Beauvoir refused to sign a petition, circulated among intellectuals, for Brasillachʼs pardon. And yet, she says, on leaving the courtroom, ʻI did not desire his death . . I could not envision without anguish that an afﬁrmation of the principle “one must punish traitors” should lead one gray morning to the ﬂowing of real blood.ʼ It is not a small thing, she remarks, ʻto suddenly ﬁnd oneself a judge, much more an executionerʼ. How can a revenge so ardently desired leave only the taste of ashes in the mouth? The thirst for revenge, according to Beauvoir, ʻanswers to one of the metaphysical requirements of manʼ. In the event of the abomination of the reduction of a man to an object, the denial of his existence as a man, the demand for the reafﬁrmation of ʻthe reciprocity of interhuman relations [that] is the basis of the idea of justiceʼ howls out for satisfaction. Revenge strives to destroy ʻevilʼ at its source – the freedom of the ʻevildoerʼ. But revenge itself runs the risk of becoming abomination. Thus society refuses to authorize private acts of revenge (while allowing, without legitimating, them as exceptions) and punishment rests in the hands of the state. It is this idea of punishment itself that is at issue in ʻAn Eye for an Eyeʼ. Beauvoirʼs problem is that revenge is, in fact, not a dish best served cold. Furthermore, all punishment is at least partially a failure – it cannot compel the freedom of the evildoer to recognize the interhuman reciprocity that his act denied.
ʻAn Eye for an Eyeʼ is a powerful piece of writing, free – agonizingly wrenched from – the defects of the other essays from the moral period: idealism, subjectivism, elitism. The references elsewhere to the inevitability of failure and violence, uncertainty and risk (ʻPyrrhus and Cineasʼ), to the ʻtragic ambiguityʼ of human existence (ʻIntroduction to An Ethics of Ambiguityʼ, 1946), take concrete form in the deliberations of ʻAn Eye for an Eyeʼ. The ʻsovereign subjectʼ of Beauvoirʼs extreme existentialism seems to feel itself swayed and buffeted by society and history, and the unpleasant tone of self-assurance and class conﬁdence dissolves into genuine uncertainty. The philosophical issue – the idea of punishment – is all the more strongly posed for being unresolved; Beauvoirʼs point, indeed, is that it is unresolvable.

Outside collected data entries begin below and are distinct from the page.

-- ==== Sys2Proof/Machine/Numeric.lean ====
section
/-! DEFINITION. Machine/Numeric.lean: the arithmetic of chapter 6. Values are exact dyadic numbers; each conversion or
addition rounds once, as its rule says. -/

namespace Sys2Proof.Machine.Numeric

/-- An exact value: (−1)^neg · m · 2^e, an infinity, or NaN. Zero keeps its sign. -/
inductive Val where
  | fin (neg : Bool) (m : Nat) (e : Int)
  | inf (neg : Bool)
  | nan
deriving DecidableEq, Repr

def Val.zero : Val := .fin false 0 0

def Val.ofInt (i : Int) : Val := .fin (decide (i < 0)) i.natAbs 0

def Val.isNeg : Val → Bool
  | .fin n _ _ => n | .inf n => n | .nan => false

def Val.neg : Val → Val
  | .fin n m e => .fin (!n) m e | .inf n => .inf (!n) | .nan => .nan

def Val.abs : Val → Val
  | .fin _ m e => .fin false m e | .inf _ => .inf false | .nan => .nan

def Val.isZero : Val → Bool
  | .fin _ 0 _ => true | _ => false

/-- Multiply by a power of two. -/
def Val.scale2 (v : Val) (k : Int) : Val :=
  match v with
  | .fin n m e => .fin n m (e + k)
  | v => v

/-- a · 2^e as an integer over the common exponent `lo`. -/
def alignTo (lo e : Int) (m : Nat) : Nat := m * 2 ^ (e - lo).toNat

/-- Exact sum (IEEE 754 for infinities and signs of zero). -/
def Val.add : Val → Val → Val
  | .nan, _ => .nan
  | _, .nan => .nan
  | .inf a, .inf b => if a = b then .inf a else .nan
  | .inf a, _ => .inf a
  | _, .inf b => .inf b
  | .fin na ma ea, .fin nb mb eb =>
    if ma = 0 && mb = 0 then .fin (na && nb) 0 0
    else
      let lo := min ea eb
      let x : Int := (alignTo lo ea ma : Nat)
      let y : Int := (alignTo lo eb mb : Nat)
      let z := (if na then -x else x) + (if nb then -y else y)
      .fin (decide (z < 0)) z.natAbs lo

/-- Exact product. -/
def Val.mul : Val → Val → Val
  | .nan, _ => .nan
  | _, .nan => .nan
  | .inf a, .inf b => .inf (a != b)
  | .inf a, .fin b m _ => if m = 0 then .nan else .inf (a != b)
  | .fin a m _, .inf b => if m = 0 then .nan else .inf (a != b)
  | .fin a ma ea, .fin b mb eb => .fin (a != b) (ma * mb) (ea + eb)

/-- Strict comparison of two finite or infinite values; false with NaN. -/
def Val.lt : Val → Val → Bool
  | .nan, _ => false
  | _, .nan => false
  | .inf a, .inf b => a && !b
  | .inf a, .fin .. => a
  | .fin .., .inf b => !b
  | .fin na ma ea, .fin nb mb eb =>
    let lo := min ea eb
    let x : Int := (alignTo lo ea ma : Nat)
    let y : Int := (alignTo lo eb mb : Nat)
    decide ((if na then -x else x) < (if nb then -y else y))

/-- Equal as numbers: +0 equals −0. -/
def Val.eqv (a b : Val) : Bool :=
  match a, b with
  | .nan, _ => false
  | _, .nan => false
  | a, b => !a.lt b && !b.lt a

/-! ### Formats (Tables 6.1 and 6.2) -/

/-- A floating-point format: exponent and fraction bits, bias, largest finite encoding, infinity, canonical NaN. -/
structure FloatFmt where
  e : Nat
  m : Nat
  bias : Int
  maxCode : Nat
  inf : Option Nat
  nan : Option Nat
deriving DecidableEq, Repr

/-- The floating-point formats by code (Table 6.2). -/
def floatFmt : Nat → Option FloatFmt
  | 0x8 => some ⟨2, 1, 1, 0x7, none, none⟩
  | 0x9 => some ⟨2, 3, 1, 0x1F, none, none⟩
  | 0xA => some ⟨3, 2, 3, 0x1F, none, none⟩
  | 0xB => some ⟨4, 3, 7, 0x7E, none, some 0x7F⟩
  | 0xC => some ⟨5, 2, 15, 0x7B, some 0x7C, some 0x7E⟩
  | 0xD => some ⟨8, 7, 127, 0x7F7F, some 0x7F80, some 0x7FC0⟩
  | 0xE => some ⟨5, 10, 15, 0x7BFF, some 0x7C00, some 0x7E00⟩
  | 0xF => some ⟨8, 23, 127, 0x7F7FFFFF, some 0x7F800000, some 0x7FC00000⟩
  | _ => none

def fp32 : FloatFmt := ⟨8, 23, 127, 0x7F7FFFFF, some 0x7F800000, some 0x7FC00000⟩

/-- Bits of an element (Tables 6.1, 6.2). -/
def fmtBits : Nat → Nat
  | 0x0 => 1 | 0x1 => 2 | 0x2 => 4 | 0x3 => 8 | 0x4 => 8 | 0x5 => 16 | 0x6 => 32 | 0x7 => 8
  | 0x8 => 4 | 0x9 => 6 | 0xA => 6 | 0xB => 8 | 0xC => 8 | 0xD => 16 | 0xE => 16 | _ => 32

ʻAn Eye for an Eyeʼ offers a taste of Beauvoir at her best, very far from the doyenne of existentialism who wrote ʻJean-Paul Sartreʼ. Her review of Phenomenology of Perception demonstrates what an astute reader she could be, in contrast to the sloppy references to Heidegger that contribute to making ʻPyrrhus and Cineasʼ such an excruciating read. ʻAn Existentialist Looks at Americansʼ is nothing compared to Beauvoirʼs more considered America Day by Day, an account of the four-month trip to the USA that seemed to open her eyes to the kind of social criticism that spawned The Second Sex – one of the most important books of the twentieth century and so far superior to the empty abstraction of the moral period represented in the Philosophical Writings. It would be a terrible mistake to judge Beauvoirʼs philosophical work on the basis of this volume. To that extent the wisdom of its presentation must surely be in question.